-- ==== Sys2Proof/Tests/Slice0.lean ====
section
/-! SUPPORT. Tests: `test_…` theorems check values worked out from the manual, `hyp_…` theorems show concrete states and
operands that meet the hypotheses of the obligation they name. -/

namespace Sys2Proof.Tests

set_option Elab.async false

open Sys2Proof Sys2Proof.Machine

/-! ### Helpers -/

/-- The state an outcome leads to. -/
def nextOf : Host.Outcome State Fault Refusal → State
  | .next s => s
  | .fault _ => State.reset
  | .refused _ => State.reset

/-- The state a command leads to. -/
def run (i : Instr) (s : State) : State := nextOf (exec i s)

/-- The port where a word of an operation on a page completes next at an address. -/
def portAt (op : PortOp) (page : Option Page) (addr : Byte) (s : State := State.reset) : State :=
  { s with port := { s.port with phase := .atWord op page addr } }

/-- The port after the control byte. -/
def portOpen (op : PortOp) (page : Option Page) (s : State := State.reset) : State :=
  { s with port := { s.port with phase := .addressNext op page } }

/-- CH0 with own station 5 in RECEIVING on an idle line, stations 9 and 20 listed (CFGA 4045 of section 10.1). -/
def member : ChannelEngine :=
  { ChannelEngine.reset with enable := true, cfgA := 0x4045, state := .receiving, rx := .idle, stationList := [9, 20] }

/-- The same channel with the token. -/
def holder : ChannelEngine := { member with state := .holding, visit := some { count := 0, step := .attempts } }

/-- The same channel passing the token to station 9. -/
def passer : ChannelEngine :=
  { member with state := .passing, pass := some { station := 9, second := false, window := none } }

/-- The same channel in LISTENING, CLAIMING and SILENT. -/
def listener : ChannelEngine := { member with state := .listening }
def claimer : ChannelEngine := { member with state := .claiming }
def silent : ChannelEngine := { member with state := .silent, recovery := some 1001 }

/-- The state after reset with one channel engine on CH0. -/
def on (ce : ChannelEngine) : State := State.reset.updCh 0 fun _ => ce

/-- A state with rows of the image table set and indexed. -/
def withRows (s : State) : List (RowId × Row) → State
  | [] => s
  | (r, row) :: l =>
    withRows { (s.updRow r fun _ => row) with topicIndex := s.topicIndex ++ [(row.topic.getD 0, r)] } l

/-- The row of section 10.2, LIVE with sequence 10. -/
def fed : Row :=
  { Row.free with
    state := .live, topic := some 300, role := .consumed, cls := 1, length := 4, sourceMask := 0x3, sendMask := 0x4
    sequenceCheck := true, freshnessLimit := 50, attentionMask := 0x0F, image := some [1, 2, 3, 4], sequence := 10
    generation := 1, freshness := .running 50 50 }

/-- A PRODUCED row like row 4 of section 10.4 on CH0. -/
def made : Row :=
  { Row.free with
    state := .live, topic := some 400, role := .produced, cls := 0, length := 2, sendMask := 0x1, confirmStation := 9
    attentionMask := 0x70, image := some [7, 8], generation := 7, sequence := 7 }

/-- A row with one side changed on CH0. -/
def sided (row : Row) (d : SendState) (count : Nat := 0) : Row :=
  { row with side := row.side.set 0 { Side.free with sendState := d, attemptCount := count } }

/-- A row's attempt as CH0's in-flight record, awaiting its CONFIRM. -/
def flight (r : RowId) (row : Row) (phase : AttemptPhase) : InFlight := { snapshot row r 0 with phase := phase }

/-- A channel engine that is as the manual promises, all four of them checked. -/
theorem ok_of (s : State) (h : (allChannels.all fun c => (s.ch c).okCheck) = true) : ∀ c, (s.ch c).Ok :=
  fun c => ChannelEngine.ok_of_check (List.all_eq_true.1 h c (mem_allChannels c))

/-- Outside the rows it sets, `withRows` leaves the table as it was. -/
theorem withRows_row (l : List (RowId × Row)) (s : State) (r : RowId) (h : r ∉ l.map fun e => e.1) :
    (withRows s l).row r = s.row r := by
  induction l generalizing s with
  | nil => rfl
  | cons e l ih =>
    simp only [List.map_cons, List.mem_cons, not_or] at h
    rw [withRows, ih _ h.2]
    exact State.row_updRow_ne s (fun _ => e.2) (Ne.symm h.1)

/-- Outside the rows set, a state built from a state of FREE rows is FREE. -/
theorem freeBut (s : State) (l : List (RowId × Row)) (h : s.rows = Vector.replicate 256 Row.free) :
    (withRows s l).FreeBut (l.map fun e => e.1) := by
  intro r m
  rw [withRows_row l s r m, State.row, h]
  exact Vector.getElem_replicate r.isLt

/-- A word that names a FREE row names no row in use. -/
theorem names_none {s : State} {w : Word} (r : RowId) (h : w.toNat = r.val) (f : (s.row r).state = .free) :
    NamesNone s w := by
  intro q k
  have e : q = r := Fin.ext (k.symm.trans h)
  rw [e]; exact f

/-- A word above 255 names no row. -/
theorem names_none_above {s : State} {w : Word} (h : 256 ≤ w.toNat) : NamesNone s w := fun q k =>
  absurd q.isLt (by omega)

/-! ### WellFormed: an ill-formed term for each check -/

/-- A TOKEN from 12 to 5, its check of two bytes damaged. -/
def damaged : List Byte := telegramBody (.token 12 5) ++ [0, 0]

theorem test_wf_endInside : (Instr.endInsideTransaction 47).wellFormed = true ∧
    (Instr.endInsideTransaction 48).wellFormed = false := by decide
theorem test_wf_unknownCommand : (Instr.unknownCommand 0).wellFormed = true ∧
    (Instr.unknownCommand 15).wellFormed = true ∧ (Instr.unknownCommand 1).wellFormed = false ∧
    (Instr.unknownCommand 14).wellFormed = false := by decide
theorem test_wf_publish :
    (Instr.publishReceived 0 ⟨0, 31, 0, 1, 0, List.replicate 16 0⟩).wellFormed = true ∧
    (Instr.publishReceived 0 ⟨0, 0, 0, 1, 0, []⟩).wellFormed = false ∧
    (Instr.publishReceived 0 ⟨0, 32, 0, 1, 0, []⟩).wellFormed = false ∧
    (Instr.publishReceived 0 ⟨0, 1, 0, 1, 0, List.replicate 17 0⟩).wellFormed = false := by decide
theorem test_wf_sources :
    (Instr.recallReceived 0 ⟨0, 0, 0, 1⟩).wellFormed = false ∧
    (Instr.confirmReceived 0 ⟨0, 5, 1, 1⟩).wellFormed = false ∧ (Instr.tokenReceived 0 32).wellFormed = false ∧
    (Instr.joinCallReceived 0 0).wellFormed = false ∧ (Instr.joinReplyReceived 0 32).wellFormed = false ∧
    (Instr.unmatchedRingTelegram 0 .token 0 9).wellFormed = false := by decide
theorem test_wf_checkFailure : (Instr.checkFailure 0 damaged).wellFormed = true ∧
    (Instr.checkFailure 0 (telegramBytes (.token 12 5))).wellFormed = false ∧
    (Instr.checkFailure 0 [1, 2, 3, 4]).wellFormed = false ∧
    (Instr.checkFailure 0 (List.replicate 26 0)).wellFormed = false := by decide +kernel
theorem test_wf_unknownKind :
    (Instr.unknownKindTelegram 0 ([0x70, 12, 5] ++ wordBytes (crc [0x70, 12, 5]))).wellFormed = true ∧
    (Instr.unknownKindTelegram 0 (telegramBytes (.token 0 5))).wellFormed = true ∧
    (Instr.unknownKindTelegram 0 (telegramBytes (.token 12 5))).wellFormed = false ∧
    (Instr.unknownKindTelegram 0 damaged).wellFormed = false := by decide +kernel
theorem test_wf_echoes :
    (Instr.attemptEcho 0 (List.replicate 25 0) true).wellFormed = true ∧
    (Instr.attemptEcho 0 (List.replicate 26 0) true).wellFormed = false ∧
    (Instr.replyEcho 0 (List.replicate 26 0) true).wellFormed = false ∧
    (Instr.joinCallEcho 0 (List.replicate 26 0) true).wellFormed = false ∧
    (Instr.passTokenEcho 0 (List.replicate 26 0) true).wellFormed = false ∧
    (Instr.claimEcho 0 (List.replicate 26 0) true).wellFormed = false := by decide

/-! ### Values of the manual's tables and examples -/

/-- The check of the bytes "123456789" for this polynomial and start value, 29B1 (general knowledge of this check). -/
theorem test_crc : crc [0x31, 0x32, 0x33, 0x34, 0x35, 0x36, 0x37, 0x38, 0x39] = 0x29B1 := by decide +kernel

/-- R120: a TOKEN's first byte, 40, on the line, its start bit low and its stop bit high, and the end gap. -/
theorem test_levels :
    byteLevels 0x40 = [false, false, true, false, false, false, false, false, false, true] ∧
    lineLevels [0x40] = byteLevels 0x40 ++ [true, true, true, true] := by decide +kernel

/-- R121: the four framing faults on the line's levels, and a telegram that completes; another is under way. -/
theorem test_readLevels :
    let five := lineLevels [0x40, 5, 9, 0xAB, 0xCD]
    readLevels [] five = .completed [0x40, 5, 9, 0xAB, 0xCD] ∧ readLevels [] (five.dropLast) = .underWay ∧
    readLevels [] (lineLevels [1, 2, 3, 4]) = .fault .tooShort ∧
    readLevels [] (byteLevels 1 ++ [true, true, true, false]) = .fault .shortGap ∧
    readLevels [] (List.replicate 10 false) = .fault .lowStopBit ∧
    readLevels [] ((List.replicate 25 0x55).flatMap byteLevels ++ [false]) = .fault .byte26 := by decide +kernel

/-- R201's layouts, byte by byte, before the check. -/
theorem test_layouts :
    telegramBody (.publish ⟨1, 12, 5, 300, 41, [0xAA, 0xBB]⟩) = [0x11, 12, 5, 0x01, 0x2C, 41, 2, 0xAA, 0xBB] ∧
    telegramBody (.confirm ⟨5, 12, 300, 41⟩) = [0x20, 5, 12, 0x01, 0x2C, 41] ∧
    telegramBody (.recall ⟨3, 5, 0, 300⟩) = [0x33, 5, 0, 0x01, 0x2C] ∧
    telegramBody (.token 5 9) = [0x40, 5, 9] ∧ telegramBody (.joinCall 5 9) = [0x50, 5, 9] ∧
    telegramBody (.joinReply 5 9) = [0x60, 5, 9] := by decide +kernel

/-- A PUBLISH for the row of section 10.2 with a sequence. -/
def signal (sequence : Byte) : Publish := ⟨1, 12, 5, 300, sequence, [9, 9, 9, 9]⟩

/-- Section 2.2.5's table: last accepted sequence, received sequence, disposition (R39, R40). -/
theorem test_sequence_table :
    (List.map (fun (e : Byte × Byte) => judgeFor { fed with sequence := e.1 } 0 (signal e.2))
      [(10, 11), (10, 10), (10, 9), (10, 137), (10, 138), (250, 3), (200, 72), (200, 71)]) =
    [.accepted 0, .duplicate 0, .rejectedOrder 0, .accepted 0, .rejectedOrder 0, .accepted 0, .rejectedOrder 0,
      .accepted 0] := by decide +kernel

/-- R143's table: own station and list, successor and gap. -/
theorem test_successors :
    successorOf 5 [9, 20] = some 9 ∧ gapOf 5 [9, 20] = [6, 7, 8] ∧ successorOf 20 [5, 9] = some 5 ∧
    successorOf 31 [3] = some 3 ∧ gapOf 31 [3] = [1, 2] ∧ successorOf 5 [6, 9] = some 6 ∧ gapOf 5 [6, 9] = [] ∧
    successorOf 5 [] = none := by decide +kernel


/-! ### The port -/

theorem hyp_StepRunsTheFrontCommand :
    ({ State.reset with pending := [.tick, .take] } : State).pending = .tick :: [.take] ∧ (on member).pending = [] := by
  decide +kernel

theorem hyp_ResetsLeaveResetValues :
    (PortOp.write.writes = true ∧ (portAt .write (some .global) 0x01).wordOpen .write (some .global) 0x01) ∧
    PortOp.maskedWrite.writes = true ∧
      (portOpen .maskedWrite (some .global) (on member)).wordOpen .maskedWrite (some .global) 0x01 := by
  unfold State.wordOpen
  decide +kernel

/-- R190, R191: a soft reset takes the channel OFFLINE and its cause is SOFT. -/
theorem test_softReset :
    let t := run (.softReset 0x5A00 0) (portAt .write (some .global) 0x01 (withRows (on member) [(3, fed)]))
    t.resetCause = .soft ∧ t.ch 0 = ChannelEngine.reset ∧ t.row 3 = Row.free ∧ t.port.phase = .discarding := by
  decide +kernel

/-- R192: SEL low when RST rises. -/
theorem test_pinReset : (run (.pinReset true) (on member)).port.phase = .discarding ∧
    (run (.pinReset false) (on member)).resetCause = .pin := by decide +kernel

theorem hyp_WordsAfterReset : (portAt .write (some .global) 0x01 (on member)).wordOpen .write (some .global) 0x01 := by
  unfold State.wordOpen
  decide +kernel

/-- R180: the sign 101 in bits 2 to 0, PORT_ERROR in bit 5 cleared by being reported; R182: control byte 48 is a WRITE
on page CH0. -/
theorem test_portStatusByte :
    let s : State := { State.reset with port := { State.reset.port with portError := true } }
    let t := run (.portStatusByte 0x48) s
    t.port.shiftedOut = [0x25] ∧ t.port.portError = false ∧ t.port.phase = .addressNext .write (some (.ch 0)) := by
  decide +kernel

/-- R180, R182: page code 6 sets PORT_ERROR; a byte that carries it as 1 clears it though page code 6 sets it again, and
the flag is 0 in the byte after it. -/
theorem test_portErrorSetAgain :
    let s := run (.portStatusByte 0x30) State.reset
    let t := run (.portStatusByte 0x30) s
    s.port.shiftedOut = [0x05] ∧ s.port.portError = true ∧ t.port.shiftedOut = [0x25] ∧ t.port.portError = false ∧
      (run (.portStatusByte 0x00) t).port.shiftedOut = [0x05] := by decide +kernel

/-- R187: SEL has risen inside the CHnEVENT word, and the next status byte reports PORT_ERROR; no flag is cleared. -/
theorem test_portStatusByteAfterCutWord :
    let s := run (.eventRead .firstBit) (portAt .read (some (.ch 0)) 0x06 (on { member with event := 0x008 }))
    let t := run (.portStatusByte 0x00) s
    t.port.shiftedOut = [0x25] ∧ t.port.portError = false ∧ (t.ch 0).event = 0x008 := by decide +kernel

theorem hyp_EndOfTransaction :
    ((run (.portStatusByte 0) State.reset).port.phase ≠ .deselected ∧
      (run (.portStatusByte 0) State.reset).port.shiftedOut[0]? = some 0x05 ∧ 7 < 8) ∧
    (State.reset.port.phase = .deselected ∧ (0 < 1 ∧ 1 < 8) ∧ 0 < 7 ∧ 7 < 8) ∧
    (∀ op : PortOp, (portOpen op (some .global)).port.phase = .addressNext op (some .global)) ∧
    (∀ op page, (portAt .read none 0x10).port.phase ≠ .addressNext op page) ∧
    (8 < 9 ∧ 9 < 8 + PortOp.read.dataClocks ∧ 23 < 8 + PortOp.write.dataClocks ∧
      39 < 8 + PortOp.maskedWrite.dataClocks ∧ 47 < 8 + PortOp.compare.dataClocks) ∧
    ((portAt .read none 0x10).port.phase = .atWord .read none 0x10 ∧ 0 < 1 ∧ 15 < 16) ∧
    ({ State.reset with port := { State.reset.port with phase := .finished } } : State).port.phase = .finished ∧
    (run (.pinReset true) State.reset).port.phase = .discarding ∧
    (run (.eventRead .firstBit) (portAt .read (some (.ch 1)) 0x06)).port.midWord := by
  exact ⟨by decide +kernel, by decide +kernel, fun op => rfl, (fun _ _ h => by cases h), by decide +kernel,
    by decide +kernel, by decide +kernel, by decide +kernel, 1, 0, rfl⟩

/-- R187: 3 bits of a word, and none. -/
theorem test_endInside :
    (run (.endInsideTransaction 3) (portAt .write (some .global) 0x10)).port.portError = true ∧
    (run (.endInsideTransaction 0) (portAt .write (some .global) 0x10)).port.portError = false := by decide +kernel

/-- R179, R187: exactly after the address byte, in which SDO carried 0, no error. -/
theorem test_endAfterAddress :
    let t := run (.endInsideTransaction 8) (run (.portStatusByte 0x40) State.reset)
    t.port.shiftedOut = [0] ∧ t.port.portError = false ∧ t.port.phase = .deselected := by decide +kernel
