-- ==== Sys2Proof/Machine/Constants.lean ====
section
/-! DEFINITION. The constants the source fixes (00_scope.md R5) and the big-endian assembly functions
with their inverses (R11). -/

namespace Sys2Proof.Machine

/-- `SYM_START` (R5): first byte of every frame. -/
def symStart : Byte := 0x01

/-- `SYM_END` (R5): last byte of every frame. -/
def symEnd : Byte := 0xAA

/-- `FLAG_RESP` (R5, 30_encoding.md R77): flags bit 0, "this is a response". -/
def flagResp : Word := 0x00000001

/-- `LEN_HEADER` (R5): start 1 + module 1 + command 1 + length 2. -/
def lenHeader : Nat := 5

/-- `LEN_FLAGS` (R5). -/
def lenFlags : Nat := 4

/-- `LEN_CKSUM` (R5). -/
def lenCksum : Nat := 2

/-- `LEN_END` (R5). -/
def lenEnd : Nat := 1

/-- `LEN_OVERHEAD` (R5): frame bytes other than payload. -/
def lenOverhead : Nat := 12

/-- `BE16(b0, b1)` (R11): `b0` is the byte at the lower index. -/
def be16 (b0 b1 : Byte) : Half := b0 ++ b1

/-- `BE32(b0, b1, b2, b3)` (R11). -/
def be32 (b0 b1 b2 b3 : Byte) : Word := b0 ++ b1 ++ b2 ++ b3

/-- `hi8(v) = v[15:8]` (R11). -/
def hi8 (v : Half) : Byte := v.extractLsb' 8 8

/-- `lo8(v) = v[7:0]` (R11). -/
def lo8 (v : Half) : Byte := v.extractLsb' 0 8

/-- `byte3(v) = v[31:24]` (R11). -/
def byte3 (v : Word) : Byte := v.extractLsb' 24 8

/-- `byte2(v) = v[23:16]` (R11). -/
def byte2 (v : Word) : Byte := v.extractLsb' 16 8

/-- `byte1(v) = v[15:8]` (R11). -/
def byte1 (v : Word) : Byte := v.extractLsb' 8 8

/-- `byte0(v) = v[7:0]` (R11). -/
def byte0 (v : Word) : Byte := v.extractLsb' 0 8

end Sys2Proof.Machine
end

::::

§ ABOUT THIS TASK
Among the records above, extract exactly the lines from the line with "(Instr.unknownKindTelegram 0 (telegramBytes (.token 0" to the line with "(Instr.attemptEcho 0 (List.replicate 25", both lines included, and leave out the rest.

§ ANSWER TO THIS TASK
    (Instr.unknownKindTelegram 0 (telegramBytes (.token 0 5))).wellFormed = true ∧
    (Instr.unknownKindTelegram 0 (telegramBytes (.token 12 5))).wellFormed = false ∧
    (Instr.unknownKindTelegram 0 damaged).wellFormed = false := by decide +kernel
theorem test_wf_echoes :
    (Instr.attemptEcho 0 (List.replicate 25 0) true).wellFormed = true ∧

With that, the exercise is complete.